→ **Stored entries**
═══
-- ==== Sys2Proof/Laws/Block.lean ====
section
/-! SUPPORT. The rest of the block: lookups, links, control messages, time, start, mailboxes, translation, health and the sideband. -/

namespace Sys2Proof.Machine

theorem each_updPart_frame (l : List Nat) (f : Partition → Partition) (v : State) : (each l (fun p s => updPart s p f) v).mem = v.mem ∧
    (each l (fun p s => updPart s p f) v).emb = v.emb ∧ (each l (fun p s => updPart s p f) v).regs = v.regs :=
  each_inv (fun u : State => u.mem = v.mem ∧ u.emb = v.emb ∧ u.regs = v.regs) l _ v ⟨rfl, rfl, rfl⟩
      (fun i u hu => by rw [updPart_mem, updPart_emb, updPart_regs]; exact hu)

theorem mfind_halved (m : SMap Nat) (h : rising m = true) (k : Nat) :
    (mfind ((m.map (fun e => (e.1, e.2 / 2))).filter (fun e => e.2 != 0)) k).getD 0 = (mfind m k).getD 0 / 2 := by
  induction m with
  | nil => simp [mfind]
  | cons e r ih =>
    obtain ⟨j, x⟩ := e
    have hr : risingFrom j r = true := h
    have hk : ∀ (m : SMap Nat) (lo k : Nat), risingFrom lo m = true → k ≤ lo → mfind m k = none := by
      intro m
      induction m with
      | nil => intros; rfl
      | cons e r ih =>
        intro lo k h hl
        simp only [risingFrom, Bool.and_eq_true, decide_eq_true_eq] at h
        rw [mfind, if_neg (by omega)]
        exact ih e.1 k h.2 (by omega)
    have hf : ∀ (m : SMap Nat) (lo : Nat), risingFrom lo m = true → risingFrom lo ((m.map (fun e => (e.1, e.2 / 2))).filter (fun e => e.2 != 0)) = true := by
      intro m lo hm
      apply risingFrom_filter
      induction m generalizing lo with
      | nil => rfl
      | cons e r ih =>
        simp only [risingFrom, Bool.and_eq_true, decide_eq_true_eq] at hm
        simp only [List.map_cons, risingFrom, Bool.and_eq_true, decide_eq_true_eq]
        exact ⟨hm.1, ih _ hm.2⟩
    rw [List.map_cons, List.filter_cons]
    by_cases e : j = k
    · subst e
      rw [mfind, if_pos rfl]
      by_cases hx : x / 2 = 0
      · rw [if_neg (by simp [hx]), hk _ j j (hf r j hr) (Nat.le_refl _)]
        simp [hx]
      · rw [if_pos (by simpa using hx), mfind, if_pos rfl]; rfl
    · rw [mfind, if_neg e]
      by_cases hx : x / 2 = 0
      · rw [if_neg (by simp [hx])]; exact ih (rising_of_risingFrom hr)
      · rw [if_pos (by simpa using hx), mfind, if_neg e]; exact ih (rising_of_risingFrom hr)

theorem portOf_updPort_self (s : State) (q : Nat) (f : Port → Port) : portOf (updPort s q f) q = f (portOf s q) := by
  rw [portOf, updPort, portOf, mmod, mget_mset_self]

theorem portOf_updPort_ne (s : State) {q k : Nat} (f : Port → Port) (h : k ≠ q) : portOf (updPort s q f) k = portOf s k := by
  rw [portOf, updPort, portOf, mmod, mget_mset_ne _ _ h]

theorem portOf_countFec (s : State) (q : Nat) (fec : RxMark) (g : Bool) (k : Nat) : portOf (countFec s q fec g) k = portOf s k := by
  rw [countFec]
  split <;> split <;> simp [portOf, telemAdd, addF]
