-- ==== Sys2Proof/Laws/MemOkSteps.lean ====
section
/-! SUPPORT. Each definition that makes a state, a core or an outcome keeps every memory in canonical form: one lemma for each,
named memOk_ and the definition. -/

namespace Sys2Proof.Machine

theorem memOk_telemAdd (a0 : State) (a1 a2 : Nat) (h0 : memOk a0) : memOk (telemAdd a0 a1 a2) := by
  unfold telemAdd
  repeat' with_reducible first
    | assumption | simp only [↓memOk_mk] | apply memParts_of

theorem memOk_countGated (a0 : State) (h0 : memOk a0) : memOk (countGated a0) := by
  unfold countGated
  repeat' with_reducible first
    | assumption | apply memOk_telemAdd | apply memOk_ite | intro _

theorem memOk_coreOf (a0 : State) (a1 : Nat) (h0 : memOk a0) : coreMemOk (coreOf a0 a1) := by
  unfold coreOf
  repeat' with_reducible first
    | assumption | apply coreMemOk_mget

theorem memOk_issue (a0 : Instr) (a1 : Nat) (a2 : Bool) (a3 : List Nat) (a4 : State) (a5 : State → State)
    (h4 : memOk a4) (h5 : ∀ (y0 : State), memOk (y0) → memOk (a5 y0)) : NextMemOk (issue a0 a1 a2 a3 a4 a5) := by
  unfold issue
  repeat' with_reducible first
    | assumption | apply h5 | exact .fault | apply NextMemOk.next | apply nextMemOk_ite | intro _

theorem memOk_putWord (a0 : State) (a1 a2 : Nat) (a3 : W32) (h0 : memOk a0) : memOk (putWord a0 a1 a2 a3) := by
  unfold putWord
  repeat' with_reducible first
    | assumption | simp only [↓memOk_mk] | apply memParts_of

theorem memOk_setF (a0 : State) (a1 : Fld) (a2 a3 : Nat) (h0 : memOk a0) : memOk (setF a0 a1 a2 a3) := by
  unfold setF
  repeat' with_reducible first
    | assumption | apply memOk_putWord

theorem memOk_addF (a0 : State) (a1 : Fld) (a2 a3 : Nat) (h0 : memOk a0) : memOk (addF a0 a1 a2 a3) := by
  unfold addF
  repeat' with_reducible first
    | assumption | apply memOk_setF

theorem memOk_requestVector (a0 : State) (a1 : Nat) (h0 : memOk a0) : memOk (requestVector a0 a1) := by
  unfold requestVector
  repeat' with_reducible first
    | assumption | apply memOk_ite | simp only [↓memOk_mk] | apply memParts_of | intro _

theorem memOk_writeAdmEvent (a0 : State) (a1 : Nat) (a2 : Event) (h0 : memOk a0) : memOk (writeAdmEvent a0 a1 a2) := by
  unfold writeAdmEvent
  repeat' with_reducible first
    | assumption | apply memOk_addF | apply memOk_requestVector | apply memOk_setF | apply memOk_ite | simp only [↓memOk_mk]
    | apply memParts_of | apply memParts_host | apply wf_wrBytes | apply wf_mem_host | intro _

theorem memOk_flushAdmLost (a0 : State) (h0 : memOk a0) : memOk (flushAdmLost a0) := by
  unfold flushAdmLost
  repeat' with_reducible first
    | assumption | apply memOk_writeAdmEvent | apply memOk_ite | simp only [↓memOk_mk] | apply memParts_of | intro _

theorem memOk_eventAdm (a0 : State) (a1 : Nat) (a2 : Event) (h0 : memOk a0) : memOk (eventAdm a0 a1 a2) := by
  unfold eventAdm
  repeat' with_reducible first
    | assumption | apply memOk_flushAdmLost | apply memOk_addF | apply memOk_writeAdmEvent | apply memOk_ite
    | simp only [↓memOk_mk] | apply memParts_of | intro _

theorem memOk_putCtx (a0 : State) (a1 : Nat) (a2 : Context) (h0 : memOk a0) : memOk (putCtx a0 a1 a2) := by
  unfold putCtx
  repeat' with_reducible first
    | assumption | simp only [↓memOk_mk] | apply memParts_of

theorem memOk_updCtx (a0 : State) (a1 : Nat) (a2 : Context → Context) (h0 : memOk a0) : memOk (updCtx a0 a1 a2) := by
  unfold updCtx
  repeat' with_reducible first
    | assumption | apply memOk_putCtx

theorem memOk_dropCtxEvent (a0 : State) (a1 : Nat) (h0 : memOk a0) : memOk (dropCtxEvent a0 a1) := by
  unfold dropCtxEvent
  repeat' with_reducible first
    | assumption | apply memOk_addF | apply memOk_updCtx

theorem memOk_xlWrite (a0 : State) (a1 : Xl) (a2 : List Byte) (h0 : memOk a0) : memOk (xlWrite a0 a1 a2) := by
  unfold xlWrite
  repeat' with_reducible first
    | assumption | apply memOk_addF | apply memOk_ite | apply wf_iter | simp only [↓memOk_mk] | apply memParts_of
    | apply memParts_hbm | apply memParts_host | apply wf_wrBytes | apply wf_mem_hbm | apply wf_mem_host | intro _ | split

theorem memOk_utlbPut (a0 : State) (a1 : Nat) (a2 : TlbEntry) (h0 : memOk a0) : memOk (utlbPut a0 a1 a2) := by
  unfold utlbPut
  repeat' with_reducible first
    | assumption | simp only [↓memOk_mk] | apply memParts_of

theorem memOk_touchTlb (a0 : State) (a1 a2 a3 : Nat) (h0 : memOk a0) : memOk (touchTlb a0 a1 a2 a3) := by
  unfold touchTlb
  repeat' with_reducible first
    | assumption | apply memOk_utlbPut | apply memOk_addF | apply memOk_ite | simp only [↓memOk_mk] | apply memParts_of
    | intro _ | split

theorem memOk_fqWrite (a0 : State) (a1 : List Byte) (h0 : memOk a0) : memOk (fqWrite a0 a1) := by
  unfold fqWrite
  repeat' with_reducible first
    | assumption | apply memOk_requestVector | apply memOk_setF | simp only [↓memOk_mk] | apply memParts_of | apply memParts_host
    | apply wf_wrBytes | apply wf_mem_host

theorem memOk_fqPost (a0 : State) (a1 : FaultRec) (h0 : memOk a0) : memOk (fqPost a0 a1) := by
  unfold fqPost
  repeat' with_reducible first
    | assumption | apply memOk_fqWrite | apply memOk_addF | apply memOk_ite | simp only [↓memOk_mk] | apply memParts_of
    | intro _

theorem memOk_acNotify (a0 : State) (a1 a2 a3 a4 a5 : Nat) (h0 : memOk a0) : memOk (acNotify a0 a1 a2 a3 a4 a5) := by
  unfold acNotify
  repeat' with_reducible first
    | assumption | apply memOk_fqPost | apply memOk_ite | simp only [↓memOk_mk] | apply memParts_of | intro _

theorem memOk_acCount (a0 : State) (a1 a2 a3 a4 a5 a6 : Nat) (h0 : memOk a0) : memOk (acCount a0 a1 a2 a3 a4 a5 a6) := by
  unfold acCount
  repeat' with_reducible first
    | assumption | apply memOk_acNotify | apply memOk_ite | simp only [↓memOk_mk] | apply memParts_of | intro _

theorem memOk_touchPage (a0 : State) (a1 a2 a3 a4 : Nat) (a5 : Bool) (h0 : memOk a0) : memOk (touchPage a0 a1 a2 a3 a4
    a5) := by
  unfold touchPage
  repeat' with_reducible first
    | assumption | apply memOk_touchTlb | apply memOk_acCount | apply memOk_ite | intro _

theorem memOk_vaWriteGo (a0 : State) (a1 a2 a3 a4 : Nat) (a5 : List Byte) (h0 : memOk a0) : memOk (vaWriteGo a0 a1 a2 a3
    a4 a5).2 := by
  induction a3 generalizing a0 a1 a2 a4 a5 with
  | zero =>
   unfold vaWriteGo
   repeat' with_reducible first
     | assumption
  | succ _ ih =>
   unfold vaWriteGo
   repeat' with_reducible first
     | assumption | apply ih | apply memOk_xlWrite | apply memOk_touchPage | simp only | split

theorem memOk_vaWriteE (a0 : State) (a1 a2 a3 : Nat) (a4 : List Byte) (h0 : memOk a0) : memOk (vaWriteE a0 a1 a2 a3 a4).2
    := by
  unfold vaWriteE
  repeat' with_reducible first
    | assumption | apply memOk_vaWriteGo

theorem memOk_vaWrite (a0 : State) (a1 a2 : Nat) (a3 : List Byte) (h0 : memOk a0) : memOk (vaWrite a0 a1 a2 a3).2 := by
  unfold vaWrite
  repeat' with_reducible first
    | assumption | apply memOk_vaWriteE

theorem memOk_noteRing (a0 : State) (a1 a2 : Nat) (a3 : Bool) (h0 : memOk a0) : memOk (noteRing a0 a1 a2 a3) := by
  unfold noteRing
  repeat' with_reducible first
    | assumption | apply memOk_ite | simp only [↓memOk_mk] | apply memParts_of | intro _

theorem memOk_writeCtxEvent (a0 : State) (a1 : Nat) (a2 : Event) (h0 : memOk a0) : memOk (writeCtxEvent a0 a1 a2) := by
  unfold writeCtxEvent
  repeat' with_reducible first
    | assumption | apply memOk_dropCtxEvent | apply memOk_vaWrite | apply memOk_requestVector | apply memOk_updCtx
    | apply memOk_noteRing | apply memOk_ite | simp only | intro _

theorem memOk_flushCtxLost (a0 : State) (a1 : Nat) (h0 : memOk a0) : memOk (flushCtxLost a0 a1) := by
  unfold flushCtxLost
  repeat' with_reducible first
    | assumption | apply memOk_updCtx | apply memOk_writeCtxEvent | apply memOk_ite | simp only | intro _

theorem memOk_eventCtx (a0 : State) (a1 : Nat) (a2 : Event) (h0 : memOk a0) : memOk (eventCtx a0 a1 a2) := by
  unfold eventCtx
  repeat' with_reducible first
    | assumption | apply memOk_flushCtxLost | apply memOk_dropCtxEvent | apply memOk_writeCtxEvent | apply memOk_ite
    | simp only | intro _

theorem memOk_healthEvent (a0 : State) (a1 : HealthNote) (a2 : List Nat) (h0 : memOk a0) : memOk (healthEvent a0 a1 a2)
    := by
  unfold healthEvent
  repeat' with_reducible first
    | assumption | apply memOk_eventAdm | apply memOk_eventCtx | apply memOk_ite | apply memOk_each | intro _

theorem memOk_setF64 (a0 : State) (a1 : Fld) (a2 a3 : Nat) (h0 : memOk a0) : memOk (setF64 a0 a1 a2 a3) := by
  unfold setF64
  repeat' with_reducible first
    | assumption | apply memOk_putWord

theorem memOk_ashPut (a0 : State) (a1 : Nat) (a2 : Bool) (h0 : memOk a0) : memOk (ashPut a0 a1 a2) := by
  unfold ashPut
  repeat' with_reducible first
    | assumption | apply memOk_setF64 | apply memOk_setF | simp only | split

theorem memOk_ashEnter (a0 : State) (a1 : Nat) (h0 : memOk a0) : memOk (ashEnter a0 a1) := by
  unfold ashEnter
  repeat' with_reducible first
    | assumption | apply memOk_healthEvent | apply memOk_ashPut | apply memOk_ite | intro _

theorem memOk_ceCount (a0 : State) (a1 : Nat) (h0 : memOk a0) : memOk (ceCount a0 a1) := by
  unfold ceCount
  repeat' with_reducible first
    | assumption | apply memOk_telemAdd | apply memOk_addF | apply memOk_healthEvent | apply memOk_ashEnter | apply memOk_ite
    | apply memOk_each | simp only [↓memOk_mk] | apply memParts_of | intro _

theorem memOk_updRun (a0 : State) (a1 : Nat) (a2 : StepRun → StepRun) (h0 : memOk a0) : memOk (updRun a0 a1 a2) := by
  unfold updRun
  repeat' with_reducible first
    | assumption | simp only [↓memOk_mk] | apply memParts_of

theorem memOk_chargeTask (a0 : State) (a1 a2 : Nat) (h0 : memOk a0) : memOk (chargeTask a0 a1 a2) := by
  unfold chargeTask
  repeat' with_reducible first
    | assumption | apply memOk_telemAdd | apply memOk_updRun | split

theorem memOk_putCore (a0 : State) (a1 : Nat) (a2 : Core) (h0 : memOk a0) (h2 : coreMemOk a2) : memOk (putCore a0 a1 a2) := by
  refine ⟨h0.1, fun c => ?_⟩
  change coreMemOk (mget (mset a0.cores a1 a2) c)
  by_cases e : c = a1
  · rw [e, mget_mset_self]; exact h2
  · rw [mget_mset_ne _ _ e]; exact h0.2 c

theorem memOk_leaveCore (a0 : State) (a1 a2 : Nat) (a3 : TaskState) (a4 : List (BitVec 64)) (h0 : memOk a0) : memOk
    (leaveCore a0 a1 a2 a3 a4) := by
  unfold leaveCore
  repeat' with_reducible first
    | assumption | apply memOk_coreOf | apply memOk_chargeTask | apply memOk_putCore | apply memOk_updRun
    | simp only | simp only [↓coreMemOk_mk] | apply coreMemParts_mk | apply coreMemOk_weight | apply coreMemOk_act
    | apply coreMemOk_acc | apply coreMemOk_prog | apply coreMemOk_planeA | apply coreMemOk_shadowA | apply coreMemOk_planeB | apply coreMemOk_shadowB
    | split

theorem memOk_setStat (a0 : Core) (a1 : Nat) (a2 : BitVec 32) (h0 : coreMemOk a0) : coreMemOk (setStat a0 a1 a2) := by
  unfold setStat
  repeat' with_reducible first
    | assumption | simp only [↓coreMemOk_mk] | apply coreMemParts_mk | apply coreMemOk_weight | apply coreMemOk_act | apply coreMemOk_acc
    | apply coreMemOk_prog | apply coreMemOk_planeA | apply coreMemOk_shadowA | apply coreMemOk_planeB | apply coreMemOk_shadowB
═══
→ **ASSIGNMENT**
Write out exactly, and only, each line from the one with "theorem memOk_putCore (a0" down to the last line of the records above.

→ **SOLUTION FOR THIS TASK**
theorem memOk_putCore (a0 : State) (a1 : Nat) (a2 : Core) (h0 : memOk a0) (h2 : coreMemOk a2) : memOk (putCore a0 a1 a2) := by
  refine ⟨h0.1, fun c => ?_⟩
  change coreMemOk (mget (mset a0.cores a1 a2) c)
  by_cases e : c = a1
  · rw [e, mget_mset_self]; exact h2
  · rw [mget_mset_ne _ _ e]; exact h0.2 c

theorem memOk_leaveCore (a0 : State) (a1 a2 : Nat) (a3 : TaskState) (a4 : List (BitVec 64)) (h0 : memOk a0) : memOk
    (leaveCore a0 a1 a2 a3 a4) := by
  unfold leaveCore
  repeat' with_reducible first
    | assumption | apply memOk_coreOf | apply memOk_chargeTask | apply memOk_putCore | apply memOk_updRun
    | simp only | simp only [↓coreMemOk_mk] | apply coreMemParts_mk | apply coreMemOk_weight | apply coreMemOk_act
    | apply coreMemOk_acc | apply coreMemOk_prog | apply coreMemOk_planeA | apply coreMemOk_shadowA | apply coreMemOk_planeB | apply coreMemOk_shadowB
    | split

theorem memOk_setStat (a0 : Core) (a1 : Nat) (a2 : BitVec 32) (h0 : coreMemOk a0) : coreMemOk (setStat a0 a1 a2) := by
  unfold setStat
  repeat' with_reducible first
    | assumption | simp only [↓coreMemOk_mk] | apply coreMemParts_mk | apply coreMemOk_weight | apply coreMemOk_act | apply coreMemOk_acc
    | apply coreMemOk_prog | apply coreMemOk_planeA | apply coreMemOk_shadowA | apply coreMemOk_planeB | apply coreMemOk_shadowB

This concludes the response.